◆ What the task requires:
All that should come back is the lines of the data below from the one containing "def SetupHeld (u" to the one containing "(x = none →", inclusive, exactly as they stand.

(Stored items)
::::::::::

/-- R164: two banks are the same but for the entries `first` to `first + count - 1` of one table. -/
def SameOutside (b c : Bank) (first count : Nat) : BankedTable → Prop
  | .route => c = { b with route := c.route } ∧
    ∀ j, j.val < first ∨ first + count ≤ j.val → c.route.get j = b.route.get j
  | .group => c = { b with group := c.group } ∧
    ∀ j, j.val < first ∨ first + count ≤ j.val → c.group.get j = b.group.get j
  | .song => c = { b with song := c.song } ∧
    ∀ j, j.val < first ∨ first + count ≤ j.val → c.song.get j = b.song.get j
  | .matcher => c = { b with matcher := c.matcher } ∧
    ∀ j, j.val < first ∨ first + count ≤ j.val → c.matcher.get j = b.matcher.get j
  | .faultPolicy => c = { b with fault := c.fault } ∧
    ∀ j, j.val < first ∨ first + count ≤ j.val → c.fault.get j = b.fault.get j
  | .monitorPolicy => c = { b with monitor := c.monitor }

/-- R161: the bytes of a Show Setup entry carry a refused value. -/
def SetupRefused (e : Nat → Byte) : Prop :=
  2 ≤ (e 0).toNat ∨ 4 ≤ (e 1).toNat ∨ 3 ≤ (e 2).toNat ∨ 64 ≤ (e 3).toNat ∨ 64 ≤ (e 4).toNat ∨ 2 ≤ (e 7).toNat ∨ 2 ≤ (e 8).toNat

/-- R161, R193: a Show Setup is what the bytes say, the base delay clamped. -/
def SetupHeld (u : ShowSetup) (e : Nat → Byte) : Prop :=
  let rights : Rights → Byte := fun x => match x with | .none => 0 | .operate => 1
  (match u.rate with | .r48k => 0 | .r96k => 1) = e 0 ∧
  (match u.period with | .p256 => 0 | .p512 => 1 | .p1024 => 2 | .p2048 => 3) = e 1 ∧
  (match u.frameRate with | .f24 => 0 | .f25 => 1 | .f30 => 2) = e 2 ∧ u.pilot.a.val = (e 3).toNat ∧
  u.pilot.b.val = (e 4).toNat ∧ u.baseDelay = min 1023 (word16 e 5).toNat ∧ rights u.rights.a = e 7 ∧ rights u.rights.b = e 8

/-! ### The views as the statements see them (R193 to R195), each with 0 for every byte after its last item (R189) -/

/-- R189: an optional item from byte `k` on: its presence byte, then `n` bytes, 0 where it is absent. -/
def OptionShown {α : Type} (e : Nat → Byte) (k n : Nat) (x : Option α) (shows : α → Prop) : Prop :=
  (x = none → ∀ j, j ≤ n → e (k + j) = 0) ∧ ∀ y, x = some y → e k = 1 ∧ shows y

/-- R189: a set of fault kinds in two bytes, bit n for kind n. -/
def KindsShown (x : BitVec 16) (has : Fin 11 → Prop) : Prop := x.toNat < 2048 ∧ ∀ i, x.getLsbD i.val = true ↔ has i

/-- R189: a set of notices in two bytes, bit n for notice n. -/
def NoticesShown (x : BitVec 16) (n : NoticeSet) : Prop := x.toNat < 8192 ∧ ∀ i : Fin 13, x.getLsbD i.val = n.get i

/-- R196: timecode flags in a byte. -/
def FlagsShown (b : Byte) (f : TcFlags) : Prop :=
  b.toNat < 32 ∧ b.getLsbD 0 = f.preroll ∧ b.getLsbD 1 = f.jumped ∧ b.getLsbD 2 = f.songChanged ∧
  b.getLsbD 3 = f.freewheel ∧ b.getLsbD 4 = f.held

/-- The four bytes of a timecode from byte `k` on. -/
def TimecodeShown (e : Nat → Byte) (k : Nat) (t : Timecode) : Prop :=
  e k = byte t.h ∧ e (k + 1) = byte t.m ∧ e (k + 2) = byte t.s ∧ e (k + 3) = byte t.fr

::::::::::

◆ Response below:
def SetupHeld (u : ShowSetup) (e : Nat → Byte) : Prop :=
  let rights : Rights → Byte := fun x => match x with | .none => 0 | .operate => 1
  (match u.rate with | .r48k => 0 | .r96k => 1) = e 0 ∧
  (match u.period with | .p256 => 0 | .p512 => 1 | .p1024 => 2 | .p2048 => 3) = e 1 ∧
  (match u.frameRate with | .f24 => 0 | .f25 => 1 | .f30 => 2) = e 2 ∧ u.pilot.a.val = (e 3).toNat ∧
  u.pilot.b.val = (e 4).toNat ∧ u.baseDelay = min 1023 (word16 e 5).toNat ∧ rights u.rights.a = e 7 ∧ rights u.rights.b = e 8

/-! ### The views as the statements see them (R193 to R195), each with 0 for every byte after its last item (R189) -/

/-- R189: an optional item from byte `k` on: its presence byte, then `n` bytes, 0 where it is absent. -/
def OptionShown {α : Type} (e : Nat → Byte) (k n : Nat) (x : Option α) (shows : α → Prop) : Prop :=
  (x = none → ∀ j, j ≤ n → e (k + j) = 0) ∧ ∀ y, x = some y → e k = 1 ∧ shows y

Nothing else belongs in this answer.